Eroding Public Trust
This case demonstrates again that public confidence is eroded when regulators are not doing their jobs. It is in the best interest of patients, physicians and industry to have a strong, well-funded and competent FDA that inspires public confidence instead of press conference opportunities for prosecutors.
It might also cut down on ill-informed stories in the national media.
Once again Ms. Abelson and The Times inexplicably stumbled with the follow-up to this story.
In a May 6 article titled “Medical Device Maker Settles Conflict Inquiry in New Jersey, ” Abelson writes:
“As part of its investigation last year, the New Jersey attorney general’s office also issued a subpoena to the Viscogliosi Brothers, the New York investment firm that helped found the original maker of the ProDisc in the United States.”
While the firm was issued a subpoena, the disclosing of financial interests of clinical investigators to the FDA had nothing to do with the Viscogliosi Brothers. Synthes submitted the PMA application and it is at that point that disclosures need to be made.
Sponsors of PMA applications must submit financial information to the FDA only when they submit their market application after clinical trials end.
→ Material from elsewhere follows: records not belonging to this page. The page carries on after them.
-- ==== Sys2Proof/Machine/Rings.lean ====
section
/-! DEFINITION. Ledger counters, rings, MSI-X messages and device events: what the other units post and count with. -/

namespace Sys2Proof.Machine

/-! ### Ledger counters (Table 1-11: their offsets name them) -/

namespace Led
def lines (slot i : Nat) : Nat := 0x1000 + slot * 64 + i * 8
def linesOffered (slot : Nat) : Nat := lines slot 0
def linesFired (slot : Nat) : Nat := lines slot 1
def linesSkipped (slot : Nat) : Nat := lines slot 2
def linesCollided (slot : Nat) : Nat := lines slot 3
def linesSwitchover (slot : Nat) : Nat := lines slot 4
def linesWithheld (slot : Nat) : Nat := lines slot 5
def linesHeld (slot : Nat) : Nat := lines slot 6
def drops (plane i : Nat) : Nat := 0x3000 + plane * 64 + i * 8
def dropsOffered (plane : Nat) : Nat := drops plane 0
def dropsFired (plane : Nat) : Nat := drops plane 1
def dropsSkipped (plane : Nat) : Nat := drops plane 2
def dropsWithheld (plane : Nat) : Nat := drops plane 3
def dropsHeld (plane : Nat) : Nat := drops plane 4
def dropsSubstituted (plane : Nat) : Nat := drops plane 5
def creditsGranted (lane : Nat) : Nat := 0x4000 + lane * 32
def creditsUsed (lane : Nat) : Nat := 0x4000 + lane * 32 + 8
def creditsAvailable (lane : Nat) : Nat := 0x4000 + lane * 32 + 16
def descPosted (ring : Nat) : Nat := 0x5000 + ring * 32
def descConsumed (ring : Nat) : Nat := 0x5000 + ring * 32 + 8
def descCompleted (ring : Nat) : Nat := 0x5000 + ring * 32 + 16
def descInFlight (ring : Nat) : Nat := 0x5000 + ring * 32 + 24
def usageUnits (slot : Nat) : Nat := 0x7000 + slot * 16
def usageResidue (slot : Nat) : Nat := 0x7000 + slot * 16 + 8
/-- drops fired by the head in the slot since its authentication: beyond the window (Table 1-10) -/
def usageDrops (slot : Nat) : Nat := 0xA000 + slot * 8
end Led

/-- A live Ledger counter. -/
def State.ledGet (s : State) (off : Nat) : Nat := Tbl.get 0 s.led.live off

def State.ledPut (s : State) (off v : Nat) : State :=
  { s with led := { s.led with live := s.led.live.put off (low 64 v) } }

/-- A Ledger counter counts `n` more. -/
def State.ledAdd (s : State) (off n : Nat) : State := s.ledPut off (s.ledGet off + n)

/-- A Ledger counter counts `n` less, modulo 2⁶⁴: a spare row may fire drops that its print row's decode has still to offer
(Table 4-15), and the counts of the invariant then still add up modulo 2⁶⁴. -/
def State.ledSub (s : State) (off n : Nat) : State := s.ledPut off (s.ledGet off + 2 ^ 64 - low 64 n)

/-- `n` units move from one Ledger counter to another: none is created or lost (R35). -/
def State.ledMove (s : State) (src dst n : Nat) : State := (s.ledSub src n).ledAdd dst n

/-! ### MSI-X (R34) -/

/-- `irq_holdoff` has passed since the last message of the vector. -/
def holdoffPassed (s : State) (n : Nat) (r : Ring) : Bool :=
  match r.lastMsi with
  | none => true
  | some t => decide (t + s.ent (chRing n) RingE.irqHoldoff * usU ≤ s.clk)

/-- Vector `n` is sent. -/
def msiSend (s : State) (n : Nat) : State :=
  (s.setRing n { s.ring n with lastMsi := some s.clk, held := false }).emit (.msix n)

/-- A descriptor of ring `n` with `irq` set reaches its signalling event. -/
def msiEvent (s : State) (n : Nat) : State :=
  if !s.entOn (chRing n) RingE.irqEn then s
  else if s.on Reg.MSIX.mask n then s.wr Reg.MSIX_PBA.pend n 1
  else if holdoffPassed s n (s.ring n) then msiSend s n
  else s.setRing n { s.ring n with held := true }

/-- The message that a masked vector owes goes out once the vector is unmasked and enabled, subject to the holdoff. -/
def msiOwed (s : State) (n : Nat) : State :=
  if s.on Reg.MSIX_PBA.pend n && !s.on Reg.MSIX.mask n && s.entOn (chRing n) RingE.irqEn then msiEvent (s.wr Reg.MSIX_PBA.pend n 0) n else s

/-! ### Descriptors (R29 to R34) -/

/-- Device address of the descriptor with index `i`. -/
def State.descAddr (s : State) (n i : Nat) : Nat :=
  s.ent (chRing n) RingE.base + 32 * (i % s.ringSize n)

/-- The fields of a ring descriptor (Table 1-8). -/
structure Desc where
  addr : Nat
  length : Nat
  opcode : Nat
  irq : Bool
  chain : Bool
  tag : Nat
  status : Nat
  result : Nat
  deriving DecidableEq, Repr

def Desc.bytes (d : Desc) (seq : Nat) : List Byte :=
  leBytes 8 d.addr ++ leBytes 4 d.length ++ leBytes 2 d.opcode ++ leBytes 1 (ofBool d.irq + 2 * ofBool d.chain) ++
  leBytes 1 seq ++ leBytes 8 d.tag ++ leBytes 4 d.status ++ leBytes 4 d.result

def Desc.ofBytes (b : List Byte) : Desc :=
  let n (o k : Nat) := leNat ((b.drop o).take k)
  { addr := n 0 8, length := n 8 4, opcode := n 12 2, irq := bit (n 14 1) 0, chain := bit (n 14 1) 1, tag := n 16 8,
    status := n 24 4, result := n 28 4 }

/-- The descriptor at index `i` of ring `n`. -/
def State.desc (s : State) (n i : Nat) : Desc := Desc.ofBytes (s.peekBytes (s.descAddr n i) 32)

/-- `k` descriptors are published: the producer index moves, `desc_posted` counts them, and on a ring that host software
consumes a descriptor with `irq` raises the vector (R34); the consumer's ring-level slices become runnable (R115). -/
def ringPublish (s : State) (n k : Nat) (irq : Bool) : State :=
  let r := s.ring n
  let s := (s.setRing n { r with prod := mod32 (r.prod + k) }).ledAdd (Led.descPosted n) k
  ringWake (if irq && s.ent (chRing n) RingE.consumer == ownerHost then msiEvent s n else s) n

/-- The device posts a descriptor on a ring that has room (R30). -/
def ringPost (s : State) (n : Nat) (d : Desc) : State :=
  let p := (s.ring n).prod
  ringPublish (s.pokeBytes (s.descAddr n p) (d.bytes (p % 256))) n 1 d.irq

/-- A ring that the device can post on: a valid loaded entry, and room. -/
def State.ringOpen (s : State) (n : Nat) : Bool := s.ringUp n && !s.ringFull n

/-- The consumer takes the descriptor at the consumer index: consumed, and in flight until completed (Table 1-10). -/
def ringTake (s : State) (n agent : Nat) : State :=
  let r := s.ring n
  let s := s.setRing n { r with cons := mod32 (r.cons + 1), flight := r.flight ++ [(r.cons, agent)] }
  (ringSettle s n).ledAdd (Led.descConsumed n) 1 |>.ledAdd (Led.descInFlight n) 1

/-- A descriptor taken is completed with `status` and `result`, and with `irq` raises the vector (R30, R34). -/
def ringComplete (s : State) (n i status result : Nat) : State :=
  let r := s.ring n
  if r.flight.any (fun p => p.1 == i) then
    let d := s.desc n i
    let s := s.setRing n { r with flight := r.flight.filter (fun p => p.1 != i) }
    let s := (s.pokeNat (s.descAddr n i + 24) 4 status).pokeNat (s.descAddr n i + 28) 4 result
    let s := s.ledMove (Led.descInFlight n) (Led.descCompleted n) 1
    if d.irq && s.ent (chRing n) RingE.consumer != ownerHost then msiEvent s n else s
  else s

/-! ### The GP-40's own interrupts (R494, R495) -/

/-- A bit of GP_INT_STAT is set; with its enable and `int_en`, the interrupt is sent. -/
def gpInt (s : State) (f : Fld) : State :=
  if !s.gp40 then s
  else
    let s := s.wr f 0 1
    if s.on Reg.GP_CTRL.int_en && bit (s.rd Reg.GP_INT_EN.int_mask) f.lsb then s.emit (.gpInterrupt) else s

/-- `running` of GP_STATUS (Table 16-4). -/
def gpRunning (s : State) : Bool :=
  s.gp40 && (s.mode == modePrint || s.mode == modeThrottle || s.mode == modeRewind || s.mode == modeHold)

/-! ### Device events on ring 0x00 (R523) -/

/-- Ring 0x00 can take an event: a valid loaded entry and room; in FREEZE only host memory takes it (R360), and a tripped device, its PCIe
endpoint stopped, posts none (R49). -/
def eventsOpen (s : State) : Bool :=
  !s.md.tripped && s.ringOpen 0 && (!s.frozen || decide (hostBit ≤ s.ent (chRing 0) RingE.base))

/-- The descriptor of an event (Table 1-16). -/
def Event.desc (e : Event) : Desc :=
  { addr := low 48 e.line + 2 ^ 48 * low 12 e.chan, length := low 32 e.evA, opcode := low 16 e.code, irq := true,
    chain := false, tag := low 64 e.time, status := 0, result := low 32 e.evB }

def postEventNow (s : State) (e : Event) : State := ringPost s 0 e.desc

/-- Held events go out in order while the ring takes them, then the count of those lost (R523). -/
def flushEvents : List Event → State → State
  | [], s =>
    if s.evLost = 0 then { s with evHeld := [] }
    else if eventsOpen s then
      { postEventNow s { code := 4, chan := 0xFFF, line := 0, evA := s.evLost, evB := 0, time := s.devNs } with
        evHeld := [], evLost := 0 }
    else { s with evHeld := [] }
  | e :: es, s => if eventsOpen s then flushEvents es (postEventNow s e) else { s with evHeld := e :: es }

def State.flushEvents (s : State) : State := Machine.flushEvents s.evHeld s

/-- No channel (Table 1-17). -/
def noChan : Nat := 0xFFF

/-- A fault that HEALTH counts (Table 13-3, R124): a Scribe fault, a logical Scribe lost, a lane failure, a bank retirement, a Bindery unit suspect. -/
def State.faultCount (s : State) : State := { s with pair := { s.pair with faults := s.pair.faults + 1 } }

/-- The device raises an event: posted, or held while ring 0x00 cannot take it, or lost beyond 64 held (R523). -/
def State.event (s : State) (code chan line evA evB : Nat) : State :=
  let e : Event := { code, chan, line, evA, evB, time := s.devNs }
  let s := if code == 0x0101 || code == 0x0104 || code == 0x0804 || code == 0x0901 then s.faultCount else s
  if s.evHeld = [] && s.evLost == 0 && eventsOpen s then postEventNow s e
  else if s.evHeld.length < 64 && s.evLost == 0 then { s with evHeld := s.evHeld ++ [e] }
  else { s with evLost := s.evLost + 1 }

/-! ### The check of a snapshot (R39) -/

/-- The invariants of Table 1-10 that counters `c` break: the quantity of event 0x0003, and the channel. Lines and drops are checked for
every job that has counters. -/
def ledBroken (c : Tbl Nat) : List (Nat × Nat) :=
  let g (o : Nat) : Nat := Tbl.get 0 c o
  let same (a b : Nat) : Bool := low 64 a == low 64 b
  let find (n quantity : Nat) (chan : Nat → Nat) (holds : Nat → Bool) : List (Nat × Nat) :=
    ((List.range n).filter (fun k => !holds k)).map (fun k => (quantity, chan k))
  let jobs := (c.map (fun x => x.1 / 65536 * 65536)).eraseDups
  find 80 1 chSlot (fun k => jobs.all (fun j =>
    same (g (j + Led.linesOffered k))
      (g (j + Led.linesFired k) + g (j + Led.linesSkipped k) + g (j + Led.linesWithheld k) + g (j + Led.linesHeld k)))) ++
  find 16 2 chPlane (fun k => jobs.all (fun j =>
    same (g (j + Led.dropsOffered k))
      (g (j + Led.dropsFired k) + g (j + Led.dropsSkipped k) + g (j + Led.dropsWithheld k) + g (j + Led.dropsHeld k)))) ++
  find 52 3 chLane (fun k => same (g (Led.creditsGranted k)) (g (Led.creditsUsed k) + g (Led.creditsAvailable k))) ++
  find 256 4 chRing (fun k =>
    same (g (Led.descPosted k)) (g (Led.descConsumed k) + g (0x9000 + k)) &&
    same (g (Led.descConsumed k)) (g (Led.descCompleted k) + g (Led.descInFlight k))) ++
  find 80 5 chSlot (fun k => same (g (Led.usageUnits k) * 65536 + g (Led.usageResidue k)) (g (Led.usageDrops k)))

/-- A snapshot is checked: what it breaks sets `ledger_mismatch` and is posted. -/
def ledCheck (s : State) (c : Tbl Nat) (line : Nat) : State :=
  (ledBroken c).foldl (fun s b => (s.wr Reg.LEDGER_SNAP.ledger_mismatch 0 1).event 0x0003 b.2 line b.1 0) s

end Sys2Proof.Machine
end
Synthes acquired ProDisc while the trials were still going on.
Assurance of Voluntary Compliance Agreement
Since we think it’s likely that the companies receiving the new subpoenas will be subject to signing the same AVC agreements, we are summarizing what was in the Synthes agreement.
In sum, this voluntary agreement provides more transparency and disclosure to the public about the financial interests of clinical investigators. We’ve always supported full disclosure and transparency and think other companies will soon sign similar agreements with the state of New Jersey.
Now if the regulators would only get their act together, device manufacturers and physicians could slowly work to regain public confidence in their efforts to help patients.
Assurance of Voluntary Compliance Highlights:
- Prohibit clinical investigator compensation that is tied to the outcome of the clinical trial
- Pay clinical investigators “fair market value compensation” for their clinical trial work, as well as any other consulting services they provide to the company
- Collect information on financial interests from clinical investigators
- Create a Financial Interest Information Database that will record all relevant financial interests related to clinical investigators
- Disclose all financial interests of all clinical investigators on the company’s website
- Provide complete disclosure of clinical investigator financial interests to the FDA and conduct reasonable due diligence to ensure that the disclosures are complete and accurate
- Disclose all clinical investigator financial interests directly to healthcare facilities serving as clinical trial sites
- Provide Financial Interest and Disclosure training to employees.